The reply to the records below should contain exactly the lines from the line with "theorem test_illformed_enc1 : Instr.wellFormed" through the line with "theorem test_illformed_dec1 : Instr.wellFormed", and nothing besides.

### Material for the task
=== Section Start ===
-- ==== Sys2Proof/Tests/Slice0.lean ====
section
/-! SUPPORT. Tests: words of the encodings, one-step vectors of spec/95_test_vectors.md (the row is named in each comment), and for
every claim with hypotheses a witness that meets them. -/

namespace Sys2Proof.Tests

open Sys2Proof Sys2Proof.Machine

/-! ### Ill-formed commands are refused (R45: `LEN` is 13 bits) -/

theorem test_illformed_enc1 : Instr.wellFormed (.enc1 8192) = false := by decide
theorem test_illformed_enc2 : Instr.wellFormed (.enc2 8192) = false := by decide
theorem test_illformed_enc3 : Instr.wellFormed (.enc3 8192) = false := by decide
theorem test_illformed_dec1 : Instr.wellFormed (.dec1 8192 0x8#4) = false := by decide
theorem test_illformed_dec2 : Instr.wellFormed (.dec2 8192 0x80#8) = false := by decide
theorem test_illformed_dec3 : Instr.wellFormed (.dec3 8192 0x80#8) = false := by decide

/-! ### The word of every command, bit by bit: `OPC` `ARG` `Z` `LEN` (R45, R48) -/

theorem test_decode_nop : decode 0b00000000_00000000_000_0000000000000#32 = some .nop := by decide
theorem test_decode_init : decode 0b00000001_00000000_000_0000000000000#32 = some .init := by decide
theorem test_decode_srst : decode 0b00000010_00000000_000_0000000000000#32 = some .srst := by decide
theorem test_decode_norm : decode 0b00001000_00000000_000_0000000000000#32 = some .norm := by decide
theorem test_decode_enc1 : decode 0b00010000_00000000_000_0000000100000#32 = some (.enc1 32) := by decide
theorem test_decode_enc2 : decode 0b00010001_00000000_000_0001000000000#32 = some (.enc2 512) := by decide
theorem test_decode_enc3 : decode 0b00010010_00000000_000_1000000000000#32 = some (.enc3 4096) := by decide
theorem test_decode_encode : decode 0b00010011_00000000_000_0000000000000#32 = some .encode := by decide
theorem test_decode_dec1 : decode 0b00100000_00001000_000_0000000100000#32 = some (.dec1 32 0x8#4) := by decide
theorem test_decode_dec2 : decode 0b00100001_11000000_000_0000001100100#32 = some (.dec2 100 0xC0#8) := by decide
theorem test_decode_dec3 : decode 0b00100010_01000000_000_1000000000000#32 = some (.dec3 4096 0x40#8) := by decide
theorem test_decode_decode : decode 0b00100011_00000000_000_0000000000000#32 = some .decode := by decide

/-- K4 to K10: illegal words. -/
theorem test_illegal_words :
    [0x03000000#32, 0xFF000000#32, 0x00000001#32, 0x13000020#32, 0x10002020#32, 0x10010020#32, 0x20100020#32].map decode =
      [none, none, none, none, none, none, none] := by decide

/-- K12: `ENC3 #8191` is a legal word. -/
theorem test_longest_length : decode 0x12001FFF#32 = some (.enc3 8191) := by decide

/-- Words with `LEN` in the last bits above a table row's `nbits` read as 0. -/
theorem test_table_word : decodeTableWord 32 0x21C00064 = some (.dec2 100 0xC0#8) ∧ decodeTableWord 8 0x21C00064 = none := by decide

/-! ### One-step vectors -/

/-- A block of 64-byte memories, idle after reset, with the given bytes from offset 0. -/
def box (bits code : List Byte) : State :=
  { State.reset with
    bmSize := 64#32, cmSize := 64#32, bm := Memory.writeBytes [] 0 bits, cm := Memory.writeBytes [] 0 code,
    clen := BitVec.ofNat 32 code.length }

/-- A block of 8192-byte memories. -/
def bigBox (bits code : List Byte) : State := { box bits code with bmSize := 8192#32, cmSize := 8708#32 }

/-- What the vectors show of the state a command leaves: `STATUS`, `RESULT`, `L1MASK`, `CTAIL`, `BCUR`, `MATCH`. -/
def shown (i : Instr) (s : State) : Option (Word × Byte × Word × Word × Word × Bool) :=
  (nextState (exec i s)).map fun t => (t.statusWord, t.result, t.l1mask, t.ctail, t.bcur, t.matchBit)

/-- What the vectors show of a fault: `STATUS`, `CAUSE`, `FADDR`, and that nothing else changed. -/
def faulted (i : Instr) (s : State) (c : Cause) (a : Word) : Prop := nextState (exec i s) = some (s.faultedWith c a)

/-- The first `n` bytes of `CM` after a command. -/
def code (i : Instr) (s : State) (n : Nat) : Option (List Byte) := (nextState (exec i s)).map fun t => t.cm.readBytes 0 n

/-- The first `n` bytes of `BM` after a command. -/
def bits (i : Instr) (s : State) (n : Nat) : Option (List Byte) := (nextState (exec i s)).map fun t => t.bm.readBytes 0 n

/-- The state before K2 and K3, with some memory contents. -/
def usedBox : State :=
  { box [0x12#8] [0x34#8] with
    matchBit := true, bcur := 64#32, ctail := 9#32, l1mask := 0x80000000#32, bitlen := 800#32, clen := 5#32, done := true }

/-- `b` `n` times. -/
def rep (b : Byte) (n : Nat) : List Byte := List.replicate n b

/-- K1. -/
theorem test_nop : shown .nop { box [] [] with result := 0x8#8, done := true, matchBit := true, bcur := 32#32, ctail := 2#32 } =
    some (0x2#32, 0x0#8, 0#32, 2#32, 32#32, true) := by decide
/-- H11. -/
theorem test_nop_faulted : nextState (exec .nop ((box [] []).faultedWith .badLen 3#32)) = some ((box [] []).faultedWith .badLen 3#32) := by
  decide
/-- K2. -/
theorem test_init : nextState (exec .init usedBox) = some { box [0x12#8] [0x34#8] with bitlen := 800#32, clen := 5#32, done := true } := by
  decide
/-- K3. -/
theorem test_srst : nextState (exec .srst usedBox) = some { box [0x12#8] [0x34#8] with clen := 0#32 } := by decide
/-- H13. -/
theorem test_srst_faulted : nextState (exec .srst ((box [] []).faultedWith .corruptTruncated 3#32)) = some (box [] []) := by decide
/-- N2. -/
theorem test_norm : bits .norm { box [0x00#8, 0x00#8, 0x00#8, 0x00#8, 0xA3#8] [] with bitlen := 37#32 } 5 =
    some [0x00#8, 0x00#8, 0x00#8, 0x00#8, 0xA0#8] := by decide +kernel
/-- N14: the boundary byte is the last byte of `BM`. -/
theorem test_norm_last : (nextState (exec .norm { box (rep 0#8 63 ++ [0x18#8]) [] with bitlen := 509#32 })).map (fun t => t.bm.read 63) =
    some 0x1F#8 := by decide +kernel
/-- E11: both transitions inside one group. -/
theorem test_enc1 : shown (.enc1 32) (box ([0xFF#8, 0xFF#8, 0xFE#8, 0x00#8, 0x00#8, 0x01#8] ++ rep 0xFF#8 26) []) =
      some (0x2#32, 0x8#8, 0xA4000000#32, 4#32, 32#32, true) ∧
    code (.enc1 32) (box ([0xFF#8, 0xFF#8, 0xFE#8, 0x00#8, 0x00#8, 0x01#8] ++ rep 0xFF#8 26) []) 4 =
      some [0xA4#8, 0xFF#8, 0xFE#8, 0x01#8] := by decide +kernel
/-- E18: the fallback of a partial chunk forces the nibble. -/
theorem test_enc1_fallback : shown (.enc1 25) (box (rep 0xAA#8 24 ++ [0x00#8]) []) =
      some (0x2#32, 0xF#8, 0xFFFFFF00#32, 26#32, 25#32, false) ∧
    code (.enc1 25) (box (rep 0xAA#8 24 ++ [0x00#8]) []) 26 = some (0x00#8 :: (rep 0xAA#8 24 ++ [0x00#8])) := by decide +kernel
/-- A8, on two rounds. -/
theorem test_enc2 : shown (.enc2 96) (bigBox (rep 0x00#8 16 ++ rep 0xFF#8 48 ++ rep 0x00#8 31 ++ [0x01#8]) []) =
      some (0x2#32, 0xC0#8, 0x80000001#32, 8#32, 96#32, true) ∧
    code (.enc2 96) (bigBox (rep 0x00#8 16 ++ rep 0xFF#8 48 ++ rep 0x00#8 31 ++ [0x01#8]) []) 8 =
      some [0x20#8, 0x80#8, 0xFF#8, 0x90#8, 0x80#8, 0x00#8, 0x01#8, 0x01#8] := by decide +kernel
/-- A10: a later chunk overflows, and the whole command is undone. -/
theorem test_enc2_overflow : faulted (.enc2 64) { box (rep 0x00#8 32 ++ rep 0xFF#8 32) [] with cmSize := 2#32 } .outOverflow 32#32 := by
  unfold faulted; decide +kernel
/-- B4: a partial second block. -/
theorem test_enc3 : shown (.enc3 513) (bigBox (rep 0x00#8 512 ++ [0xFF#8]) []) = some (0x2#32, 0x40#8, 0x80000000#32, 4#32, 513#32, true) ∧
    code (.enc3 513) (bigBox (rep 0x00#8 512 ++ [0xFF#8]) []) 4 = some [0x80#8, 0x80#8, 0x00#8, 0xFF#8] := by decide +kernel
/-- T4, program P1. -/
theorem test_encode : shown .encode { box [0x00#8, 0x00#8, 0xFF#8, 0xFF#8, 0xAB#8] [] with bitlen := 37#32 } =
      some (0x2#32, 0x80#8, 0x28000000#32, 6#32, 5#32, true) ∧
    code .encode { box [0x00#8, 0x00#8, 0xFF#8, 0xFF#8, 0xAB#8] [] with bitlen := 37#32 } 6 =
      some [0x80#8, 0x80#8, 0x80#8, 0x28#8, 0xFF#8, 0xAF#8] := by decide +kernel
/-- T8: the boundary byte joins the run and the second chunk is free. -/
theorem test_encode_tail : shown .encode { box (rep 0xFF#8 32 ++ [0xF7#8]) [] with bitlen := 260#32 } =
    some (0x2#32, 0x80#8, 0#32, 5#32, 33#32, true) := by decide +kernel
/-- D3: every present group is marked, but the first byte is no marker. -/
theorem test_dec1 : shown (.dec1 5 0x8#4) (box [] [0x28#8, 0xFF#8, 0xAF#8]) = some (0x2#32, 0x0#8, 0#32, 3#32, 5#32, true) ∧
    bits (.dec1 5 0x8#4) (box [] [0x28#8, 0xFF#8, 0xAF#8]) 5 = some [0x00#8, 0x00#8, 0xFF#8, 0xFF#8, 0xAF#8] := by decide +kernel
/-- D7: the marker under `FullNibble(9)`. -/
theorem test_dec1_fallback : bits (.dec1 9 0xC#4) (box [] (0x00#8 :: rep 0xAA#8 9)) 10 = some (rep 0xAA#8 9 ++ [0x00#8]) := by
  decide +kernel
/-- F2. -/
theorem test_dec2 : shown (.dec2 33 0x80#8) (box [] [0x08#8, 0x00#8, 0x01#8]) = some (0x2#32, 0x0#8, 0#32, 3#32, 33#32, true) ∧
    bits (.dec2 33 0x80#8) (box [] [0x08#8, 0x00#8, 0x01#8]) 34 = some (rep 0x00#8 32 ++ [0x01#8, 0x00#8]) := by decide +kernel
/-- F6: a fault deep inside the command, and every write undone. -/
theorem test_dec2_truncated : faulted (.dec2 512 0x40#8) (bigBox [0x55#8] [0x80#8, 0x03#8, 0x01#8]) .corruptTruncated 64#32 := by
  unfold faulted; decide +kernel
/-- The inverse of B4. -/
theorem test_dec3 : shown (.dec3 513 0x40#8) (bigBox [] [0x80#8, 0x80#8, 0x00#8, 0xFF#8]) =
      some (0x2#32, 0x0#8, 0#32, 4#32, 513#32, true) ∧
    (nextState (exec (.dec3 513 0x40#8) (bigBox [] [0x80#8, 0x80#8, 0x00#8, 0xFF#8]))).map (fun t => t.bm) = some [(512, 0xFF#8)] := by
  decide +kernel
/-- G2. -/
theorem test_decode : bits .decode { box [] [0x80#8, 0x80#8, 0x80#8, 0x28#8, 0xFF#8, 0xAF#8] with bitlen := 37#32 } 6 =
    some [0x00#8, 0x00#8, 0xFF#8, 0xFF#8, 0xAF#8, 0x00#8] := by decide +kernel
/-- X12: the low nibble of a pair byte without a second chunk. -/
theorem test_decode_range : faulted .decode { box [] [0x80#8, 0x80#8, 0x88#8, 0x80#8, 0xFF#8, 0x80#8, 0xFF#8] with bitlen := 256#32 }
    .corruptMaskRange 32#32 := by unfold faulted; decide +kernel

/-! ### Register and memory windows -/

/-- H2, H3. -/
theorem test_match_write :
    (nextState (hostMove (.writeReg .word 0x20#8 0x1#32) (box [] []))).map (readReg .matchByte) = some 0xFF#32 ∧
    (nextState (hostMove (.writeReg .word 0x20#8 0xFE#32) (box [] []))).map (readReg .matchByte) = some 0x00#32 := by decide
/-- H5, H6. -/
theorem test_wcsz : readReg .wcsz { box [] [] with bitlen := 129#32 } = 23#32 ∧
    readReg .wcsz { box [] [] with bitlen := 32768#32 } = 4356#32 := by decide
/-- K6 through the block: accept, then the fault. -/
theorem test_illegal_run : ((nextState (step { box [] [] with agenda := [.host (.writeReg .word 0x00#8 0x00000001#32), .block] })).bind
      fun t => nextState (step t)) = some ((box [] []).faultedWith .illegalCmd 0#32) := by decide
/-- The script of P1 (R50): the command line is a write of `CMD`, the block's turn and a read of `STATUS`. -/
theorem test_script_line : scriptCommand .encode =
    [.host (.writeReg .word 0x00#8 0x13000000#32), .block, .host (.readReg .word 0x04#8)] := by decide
=== Section End ===
### Task answer
theorem test_illformed_enc1 : Instr.wellFormed (.enc1 8192) = false := by decide
theorem test_illformed_enc2 : Instr.wellFormed (.enc2 8192) = false := by decide
theorem test_illformed_enc3 : Instr.wellFormed (.enc3 8192) = false := by decide
theorem test_illformed_dec1 : Instr.wellFormed (.dec1 8192 0x8#4) = false := by decide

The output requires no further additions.